AMD's new Ryzen 5 2400G and Ryzen 3 2200G APUs update entry-level and mid-range product lines and replace the company's Ryzen 5 1400 and Ryzen 3 1200. You can even invalidate the R3 1300X and R5 1500X to some extent. The special thing about these new entry-level chips, in addition to the revised CPU, is that they have integrated Radeon Vega graphics. We saw that this works quite well on laptops a few months ago, but unlike portable systems, there are far fewer restrictions on the desktop.
The new chips, codenamed Raven Ridge, are based on the same 14nm process as the original Ryzen, although AMD markets them as a "14nm +" process, similar to the strategy that Intel recently applied. This essentially means that the manufacturing process is so sophisticated that the clock speeds can be set a little higher, and that's exactly what AMD did here.
In addition to a frequency boost, Raven Ridge chips have a single CCX module, meaning they are limited to four cores (see our original Ryzen test if you get lost). This design has advantages and disadvantages. The main advantage is that there is no latency when moving data between CCX modules, although this is based on our own tests, which didn't seem to be a big problem. The advantage for AMD is that they get the same number of cores in half the area.
AMD's Raven Ridge APUs at a glance
|Ryzen 5 2400G||Ryzen 3 2200G|
|Price||$ 169||$ 99|
|CPU cores / threads||4/8||4 / 4th|
|graphic||Vega 11||Vega 8|
|Base CPU frequency||3.6 GHz||3.5 GHz|
|Turbo CPU frequency||3.9 GHz||3.7 GHz|
|L2 cache||512 KB / core|
|L3 cache||4 MB|
|GPU cores||704 SPs at 1250 MHz||512 SPs at 1100 MHz|
|Calculate units||11 CUs||8 CUs|
The downside, on the other hand, is that you get less CPU overall.
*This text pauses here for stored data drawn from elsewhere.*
/-- One configuration for each of the clauses. -/
theorem test_witness_IllegalConfigurationRefused :
    (let c := { refCfg .h89 with h89Org0Mask := 0x30#8 }; c.variant = .h89 ∧ c.nBanks < 2 ^ popcount c.h89Org0Mask) ∧
    (let c := { refCfg .mms77318 with h89Org0Mask := 0xF0#8 };
      c.variant = .mms77318 ∧ (c.nBanks < 2 ^ popcount c.h89Org0Mask ∨ c.nBanks < 2 ^ popcount c.mmsBankMask)) ∧
    popcount { refCfg .h89 with mmsBankMask := 0xC0#8 }.mmsBankMask ≠ 3 ∧
    (let c := { refCfg .h89 with mmsBankMask := 0x0D#8 }; c.mmsBankMask &&& c.mmsUnlockMask ≠ 0#8) ∧
    (let c := { refCfg .h89 with pages := [⟨.wur 0#8 0#8 0, 0#3⟩] };
      ⟨.wur 0#8 0#8 0, 0#3⟩ ∈ c.pages ∧ c.kind 0 ≠ .ram) ∧
    Codes.z47PortBase ⟨0xF2#8, 0xFF#8, 0x08#8, 0x01#8⟩ = 0xFF#8 ∧
    (let c : Codes := ⟨0x78#8, 0x78#8, 0x08#8, 0x01#8⟩; c.gppPort = c.z47PortBase) ∧
    (let c : Codes := ⟨0x79#8, 0x78#8, 0x08#8, 0x01#8⟩; c.gppPort = c.z47PortBase + 1#8) ∧
    (refCfg .h89).intLevels.val ≤ { refCfg .h89 with z47IntLevel := 8 }.z47IntLevel ∧
    Codes.cmdWsb ⟨0xF2#8, 0x78#8, 0x07#8, 0x01#8⟩ = 0x07#8 ∧ Codes.cmdRcs ⟨0xF2#8, 0x78#8, 0x08#8, 0x07#8⟩ = 0x07#8 ∧
    (let c : Codes := ⟨0xF2#8, 0x78#8, 0x01#8, 0x01#8⟩; c.cmdWsb = c.cmdRcs) := by decide

/-- RAM, ROM, Nil, and W0 at the last offset of an installed sub-block and the first of the one that is not (V40-2, V40-3). -/
theorem test_witness_MrdReturnsTheResolvedByte :
    (State.reset.cfg.layoutPage 0 ((0xFFFF#16).extractLsb' 13 3) = 9 ∧ (0xFFFF#16).extractLsb' 0 13 = 0x1FFF#13 ∧
      State.reset.cfg.kind 9 = .ram) ∧
    (romState.cfg.layoutPage romState.dec.curBank ((0#16).extractLsb' 13 3) = 1 ∧ romState.cfg.kind 1 = .rom) ∧
    (romState.cfg.layoutPage romState.dec.curBank ((0x2000#16).extractLsb' 13 3) = 0 ∧ romState.cfg.kind 0 = .nil) ∧
    (State.reset.cfg.layoutPage 0 ((0x0FFF#16).extractLsb' 13 3) = 1 ∧ State.reset.cfg.kind 1 = .wur 0xCF#8 0xEF#8 2 ∧
      (0xEF#8).getLsbD ((0x0FFF#13).extractLsb' 10 3).toNat = true ∧
      (0xEF#8).getLsbD ((0x1000#13).extractLsb' 10 3).toNat = false) := by decide

theorem test_witness_MwrStoresWhereThePageSays :
    State.reset.mem.wf = true ∧ State.reset.cfg.kind (resolve State.reset 0xFFFF#16) = .ram ∧
    romState.mem.wf = true ∧ romState.cfg.kind (resolve romState 0#16) = .rom ∧
    romState.cfg.kind (resolve romState 0x2000#16) = .nil ∧
    State.reset.cfg.kind (resolve State.reset 0x1400#16) = .wur 0xCF#8 0xEF#8 2 ∧ State.reset.cfg.kind 2 = .ram := by decide

theorem test_witness_WrittenByteIsReadBackThroughAnyBank :
    ∃ t, State.reset.mem.wf = true ∧ State.reset.cfg.kind (resolve State.reset 0xE000#16) = .ram ∧
      exec (.mwr 0xE000#16 0x5A#8) State.reset = .next t ∧
      State.reset.cfg.kind (resolve { t with dec := ⟨0x20#8, 1, 0⟩ } 0xE000#16) = .ram :=
  ⟨_, by decide, by decide, rfl, by decide⟩

theorem test_reset_decoder_legal : State.reset.DecoderLegal := ⟨by decide, by decide, by decide⟩

theorem test_witness_WriteUnderRomShowsInOrg0 :
    State.reset.mem.wf = true ∧ State.reset.cfg.variant = .h89 ∧ State.reset.cfg.wired = true ∧
    State.reset.dec.curBank = 0 ∧ State.reset.cfg.layoutPage 0 (slotOf 0x0FFF#16) = 1 ∧
    State.reset.cfg.kind 1 = .wur 0xCF#8 0xEF#8 2 ∧ State.reset.cfg.kind 2 = .ram ∧
    State.reset.cfg.layoutPage 1 (slotOf 0x0FFF#16) = 2 ∧ maskBit 0xEF#8 (subBlock (offsetOf 0x0FFF#16)) = true ∧
    maskBit 0xCF#8 (subBlock (offsetOf 0x0FFF#16)) = true ∧ pext 0x20#8 State.reset.cfg.h89Org0Mask = 1 := by
  decide

theorem test_witness_RomBytesNeverChange :
    (∃ t, romState.mem.wf = true ∧ exec (.mwr 0#16 1#8) romState = .next t ∧ romState.cfg.kind 1 = .rom) ∧
    (∃ t, State.reset.mem.wf = true ∧ exec (.mwr 0#16 1#8) State.reset = .next t ∧
      State.reset.cfg.kind 1 = .wur 0xCF#8 0xEF#8 2 ∧ (0xCF#8).getLsbD (subBlock 0x0000#13).toNat = true ∧
      (0xEF#8).getLsbD (subBlock 0x1000#13).toNat = false) :=
  ⟨⟨_, by decide, rfl, by decide⟩, ⟨_, by decide, rfl, by decide, by decide, by decide⟩⟩

/-- RESET for the stores, and for the decoder a read, and an OUT next to the GPP's port. -/
theorem test_witness_OnlyMwrAndTickStore :
    (∃ t, exec .reset State.reset = .next t) ∧ (∀ a v, Instr.reset ≠ .mwr a v) ∧ (∀ c, Instr.reset ≠ .tick c) ∧
    (∃ t, exec (.out 0xF3#8 0x20#8) State.reset = .next t) ∧
    (∀ k, State.reset.cfg.owner 0xF3#8 = some k → k.dev = .gpp → k.base ≠ 0xF3#8) ∧
    (∀ k, State.reset.cfg.owner State.reset.cfg.codes.z47PortBase = some k → k.dev = .gpp →
      k.base ≠ State.reset.cfg.codes.z47PortBase) := by
  have hn : State.reset.cfg.owner 0xF3#8 = none := by decide
  have ho : State.reset.cfg.owner State.reset.cfg.codes.z47PortBase = some ⟨.hif, 0x78#8, 2⟩ := by decide
  refine ⟨⟨_, rfl⟩, by simp, by simp, ⟨_, rfl⟩, ?_, ?_⟩
  · rintro k hk; rw [hn] at hk; cases hk
  · rintro k hk hd; rw [ho] at hk; cases hk; cases hd

/-- For StepKeepsCanonical, StepKeepsDecoderLegal, StepKeepsFlagsExclusive and StepKeepsRequestCurrent: each invariant holds of the state after reset, and a step runs an operation from it. -/
theorem test_witness_invariants :
    State.reset.Canonical ∧ State.reset.DecoderLegal ∧ State.reset.FlagsExclusive ∧ State.reset.RequestCurrent ∧
      (issued (.z47Cmd 0x40#8) State.reset).ops ≠ [] ∧
      ∃ t, step (issued (.z47Cmd 0x40#8) State.reset) = .next t ∧ t.hif.irq = true := by
  refine ⟨?_, ?_, ?_, ?_, by decide, _, rfl, by decide⟩
  · unfold State.Canonical; decide
  · exact test_reset_decoder_legal
  · unfold State.FlagsExclusive; decide
  · unfold State.RequestCurrent; decide

/-- A legal controller with a read in its data phase, and a step of it. -/
theorem test_witness_StepKeepsSequencerLegal :
    (inData .readSectorsBuffered .ready 3 128).SequencerLegal ∧ (inData .readSectorsBuffered .ready 3 128).Canonical ∧
    ∃ t, step (issued (.tick 1#16) (inData .readSectorsBuffered .ready 3 128)) = .next t ∧ t.z47.statePosition = 4 := by
  refine ⟨?_, ?_, _, rfl, by decide⟩
  · unfold State.SequencerLegal
    constructor <;> (try unfold Z47.InTransfer) <;> decide
  · unfold State.Canonical; decide

theorem test_witness_UnclaimedPortsFloatAndViewsArePorts :
    State.reset.cfg.owner 0x77#8 = none ∧ State.reset.cfg.owner 0x7A#8 = none ∧ State.reset.cfg.owner 0xF1#8 = none ∧
    State.reset.cfg.owner 0xF3#8 = none := by decide

theorem test_witness_ExternalPortsLeaveTheBlock :
    extState.cfg.owner 5#8 = some ⟨.external 3, 5#8, 3⟩ ∧ extState.cfg.owner 7#8 = some ⟨.external 3, 5#8, 3⟩ := by decide

theorem test_witness_PextPacksLiveBitsInOrder : 7 < 8 ∧ (0x80#8).getLsbD 7 = true ∧ (0x01#8).getLsbD 0 = true := by decide

theorem test_witness_GppWriteOnH88AndH89 :
    h88.cfg.owner 0xF2#8 = some ⟨.gpp, 0xF2#8, 1⟩ ∧ h88.cfg.variant = .h88 ∧ h88.cfg.codes.gppPort = 0xF2#8 ∧
    State.reset.cfg.owner 0xF2#8 = some ⟨.gpp, 0xF2#8, 1⟩ ∧ State.reset.cfg.variant = .h89 := by decide

/-- A mismatch at step 0, a match at step 0, and the match at step 5 that unlocks. -/
theorem test_witness_GppWriteOnLockedMms77318 :
    mms.cfg.owner 0xF2#8 = some ⟨.gpp, 0xF2#8, 1⟩ ∧ mms.cfg.variant = .mms77318 ∧ mms.dec.lockState < 6 ∧
    (1 = if 0x2C#8 &&& mms.cfg.mmsUnlockMask = 0x04#8 then mms.dec.lockState + 1 else 1) ∧
    (1 = if 0x24#8 &&& mms.cfg.mmsUnlockMask = 0x04#8 then mms.dec.lockState + 1 else 1) ∧
    { mms with dec := ⟨0x2C#8, 0, 5⟩ }.dec.lockState < 6 ∧
    (6 = if 0xE8#8 &&& mms.cfg.mmsUnlockMask = [0x04#8, 0x0C#8, 0x04#8, 0x08#8, 0x0C#8, 0x08#8].getD 5 0#8 then 5 + 1 else 1) := by
  decide

theorem test_witness_UnlockSequenceOpensTheBanks :
    mms.cfg.variant = .mms77318 ∧ mms.cfg.wired = true ∧ mms.dec.lockState = 0 ∧
    0x0C#8 &&& mms.cfg.mmsUnlockMask = 0x0C#8 ∧ 0x04#8 &&& mms.cfg.mmsUnlockMask = 0x04#8 ∧
    0x08#8 &&& mms.cfg.mmsUnlockMask = 0x08#8 ∧ 0xE8#8 &&& mms.cfg.mmsUnlockMask = 0x08#8 := by decide

theorem test_witness_UnlockedUntilReset :
    ∃ t t' u, mms.cfg.variant = .mms77318 ∧ { mms with dec := ⟨0xE0#8, 7, 6⟩ }.dec.lockState = 6 ∧
      exec (.gppWr 0xA0#8) { mms with dec := ⟨0xE0#8, 7, 6⟩ } = .next t ∧
      exec (.gppWr 0xBF#8) { mms with dec := ⟨0xE0#8, 7, 6⟩ } = .next t' ∧ mms.cfg.wired = true ∧
      0xA0#8 &&& mms.cfg.mmsBankMask = 0xBF#8 &&& mms.cfg.mmsBankMask ∧
      exec .reset { mms with dec := ⟨0xE0#8, 7, 6⟩ } = .next u :=
  ⟨_, _, _, by decide, by decide, rfl, rfl, by decide, by decide, rfl⟩

theorem test_witness_GppReadReturnsTheSwitches :
    State.reset.cfg.owner 0xF2#8 = some ⟨.gpp, 0xF2#8, 1⟩ ∧ State.reset.cfg.codes.gppPort = 0xF2#8 := by decide

/-- None pending, the lowest and the highest level, and a table read at its last byte. -/
theorem test_witness_IntaReturnsTheVector :
    State.reset.cfg.intaVector = .reference ∧ State.reset.pending = 0x00#8 ∧
    ((0x01#8).getLsbD 0 = true ∧ ∀ m, 0 < m → (0x01#8).getLsbD m = false) ∧
    ((0xFF#8).getLsbD 7 = true ∧ ∀ m, 7 < m → (0xFF#8).getLsbD m = false) ∧
    (0xFF#8).toNat < (List.replicate 256 0xC7#8).length := by
  refine ⟨by decide, by decide, ⟨by decide, fun m hm => ?_⟩, ⟨by decide, fun m hm => ?_⟩, by rw [List.length_replicate]; decide⟩
  · have : m ≠ 0 := by omega
    simp [BitVec.getLsbD_one, this]
  · exact BitVec.getLsbD_of_ge _ _ hm

/-- The highest level of the eight, the first level past four, and a direct call past eight. -/
theorem test_witness_InterruptLineOperations :
    (7#3).toNat < State.reset.cfg.intLevels.val ∧ State.reset.cfg.intLevels.val = 8 ∧
    { State.reset.cfg with intLevels := 4 }.intLevels.val ≤ (4#3).toNat ∧ State.reset.cfg.intLevels.val ≤ 8 ∧
    (raiseInt 8 State.reset).log = [.intLevelRange 8] := by decide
With a CCX module, Raven Ridge's L3 cache is reduced from 16MB to 8MB, but AMD has decided to cut it in half again, and these chips only have a 4MB cache. In comparison, the Ryzen 5 1400 had an 8 MB L3 cache and the 1500X packed 16 MB, the 2400G and the 2200G only offer 4 MB. That doesn't sound too encouraging, but AMD believes they have been able to offset this reduction with higher clock speeds.
A reduced cache and memory latency is said to make up for this capacity deficit, and is actually the result of a lower cache. Overall, AMD believes this is a positive net improvement for productivity workloads, and especially games that are more sensitive to memory latency.
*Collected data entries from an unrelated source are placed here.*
-- ==== Sys2Proof/Config.lean ====
section
/-! DEFINITION. The free values of the model: constants without a body, so that nothing can be proved about what they are.
Each is applied to the state's counter `free` or to the operands it depends on (log entry 3). -/

namespace Sys2Proof.Config

/-- A word of the engine set's own storage that an upset strikes (R407, R412, R414, R182, R105): a thread's register, correctable or not;
one copy of a counter; a Girder entry, correctable or not; an instruction-cache line, translation or predictor entry of a core; an entry
of the span's translation cache, of the descriptor cache or of the function tables; a repeat-cache line, a staged tile or a group entry. -/
inductive Upset where
  | reg (thread r : Nat) (ue : Bool)
  | counter (n : Nat) (second : Bool)
  | entry (row word : Nat) (ue : Bool)
  | icache (core k : Nat)
  | itlb (core k : Nat)
  | dtlb (core k : Nat)
  | pred (core k : Nat)
  | xlate (k : Nat)
  | desc (k : Nat)
  | func (k : Nat)
  | line (k : Nat)
  | tile (k : Nat)
  | group (g : Nat)
  deriving DecidableEq, Repr

/-- A free upset: what strikes at a tick, if anything does. No rule says when storage fails (log entry 66). -/
opaque upset : Nat → Option Upset
/-- A free bit: whether a cached translation or the walk is used (R374), and every other open choice of two. -/
opaque freeBit : Nat → Bool
/-- A free number: which entry of a full cache gives way (R189, R192), and every other open choice among several. -/
opaque freeNat : Nat → Nat
/-- A free word: bits of data that the spec leaves open. -/
opaque freeWord : Nat → Word
/-- The predictor entry a branch address selects, taken modulo 4,096 (R187 gives the entries, not the selection). -/
opaque predIndex : Word → Nat
/-- The direction counter after an outcome (R187 gives the counter, not its update). -/
opaque predDir : BitVec 2 → Bool → BitVec 2

/-- The binary32 that the square root of −m × 2^e gives (log entry 96). -/
opaque rootNeg : Nat → Int → BitVec 32
/-- The tensor scale's exponent of an auxiliary tile, by the descriptor's two words that name it (R141 asks for the tensor
scale; no field gives it). -/
opaque auxExp : Word → Word → Int

end Sys2Proof.Config
end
Some cutbacks have also been made to reduce production costs. Raven Ridge only contains x8 PCI Express lanes, not 16 like the first generation Ryzen CPUs. AMD has made this sacrifice as it does not believe it will affect the performance of discrete mid-range graphics cards, and it is unlikely that those with an APU will upgrade to a GTX 1080 Ti soon, so this makes sense.
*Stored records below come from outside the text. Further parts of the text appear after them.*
/-- The memory map (R460). Keys: 4 × window + word, TIER1 windows 0 to 15, TIER2 windows 16 to 23. -/
structure MapUnit where
  shadow : Tab Word := []
  active : Tab Word := []
  gen : CommitReg := {}
  deriving DecidableEq, Repr

/-! ## The whole -/

/-- What the hardware has done to a register in a cycle (R9): the W1C bits that it has set, or the amount that it has added. -/
structure HwUpdate where
  part : Part
  addr : Nat
  val : Nat
  cyc : Nat
  deriving DecidableEq, Repr

/-- The engine set. `memBad` holds the 64-byte units of device memory whose last read answered uncorrectable (R271, R349,
R415), `memGone` those whose last read was answered UNREACHABLE (R322, R373). `hw` are the hardware's updates of registers in the present cycle
(R9). `free` is the model's own counter of free values, `nextUid` its own number for the next span
instruction, and `pending` the queue of commands that wait, first in, first out. -/
structure State where
  pending : List Instr
  free : Nat
  now : Nat
  nextUid : Nat
  pins : Pins
  tap : TapUnit
  fuse : FuseUnit
  eng : EngineUnit
  beat : BeatUnit
  lease : LeaseUnit
  map : MapUnit
  thr : Tab Thread
  core : Tab Core
  rrCore : Nat
  xlate : List TlbEntry
  cnt : Tab Counter
  instrs : List SpanI
  dcache : List DescEntry
  ftab : List FuncTab
  str : Tab Stream
  strSpares : Nat
  lastCtx : Tab Nat
  store : StoreUnit
  gather : Tab Gather
  arr : ArrayUnit
  gir : GirderUnit
  drn : Option DrainRun
  vec : Option VecRun
  rs : List RsRun
  chn : List ChainRun
  chnFree : Nat
  chnCred : List Packet
  mc : McUnit
  repQ : List Report
  engSeq : Half
  perf : PerfUnit
  mon : MonUnit
  mods : Tab Module
  loop : Tab Loopback
  pier : PierUnit
  abut : AbutUnit
  net : NetUnit
  mem : Tab Byte
  memBad : List Nat
  memGone : List Nat
  hw : List HwUpdate
  deriving DecidableEq, Repr

/-- The machine right after reset: RST_N low, phase RESET, every register at its reset value, every cache and queue
empty, every thread FREE (R401, R402). Values the spec does not give are named in log entries 1, 3, 4 and 5. -/
def State.reset : State where
  pending := []
  free := 0
  now := 0
  nextUid := 0
  pins := {}
  tap := {}
  fuse := {}
  eng := {}
  beat := {}
  lease := {}
  map := {}
  thr := []
  core := []
  rrCore := 0
  xlate := []
  cnt := []
  instrs := []
  dcache := []
  ftab := []
  str := []
  strSpares := 2
  lastCtx := []
  store := {}
  gather := []
  arr := {}
  gir := {}
  drn := none
  vec := none
  rs := []
  chn := []
  chnFree := 512
  chnCred := []
  mc := {}
  repQ := []
  engSeq := 0
  perf := {}
  mon := {}
  mods := []
  loop := []
  pier := {}
  abut := {}
  net := {}
  mem := []
  memBad := []
  memGone := []
  hw := []

end Sys2Proof.Machine
end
According to AMD, this reduction in PCIe traces also contributes to a smaller and more efficient "uncore". Uncore is a term used by Intel for the first time to describe aspects of the CPU that are not in the core, but are closely related to it for maximum performance. Things like the L3 cache and the on-die storage controller.
AMD also saved money by using a non-metallic TIM for the 2400G and 2200G. We're not sure if the company uses the same toothpaste as Intel, but we'll test the charging temperatures to get an idea of it. Regardless, this confirms what we've already suspected: Intel has made thermal paste cheaper to save production costs, and now AMD has done exactly the same thing for its cheapest CPUs, although at least the company admits it and it also makes more sense on it Budget chips.
Raven Ridge parts also support dual-channel DDR4-2933 memory, which is an important feature for these APUs as memory performance is of paramount importance for integrated graphics. Like the mobile parts, the desktop Raven Ridge CPUs also have Precision Boost 2 technology, which is basically just a more aggressive version of the original Ryzen processors.
And the most notable change, of course, is the addition of Vega graphics. A Vega chip with 11 CUs for the 2400G and 8 CUs for the 2200G is connected to the CPU via the Infinity Fabric. The clock speed is the main advantage of using the Vega architecture over Polaris, as the integrated graphics on both new AMD chips work at over 1000 MHz and can be shifted to 1.5 GHz or higher.
In addition, both parts have a thermal design power of 65 watts, although they can be configured up to 45 watts.
We will test Raven Ridge on a B350 motherboard with 16 GB DDR4-3200 memory. First, we check the application performance before we start playing (with and without a discrete graphics card), along with some memory scaling performance. We'll also talk about overclocking, power consumption, and operating temperatures, so let's get started.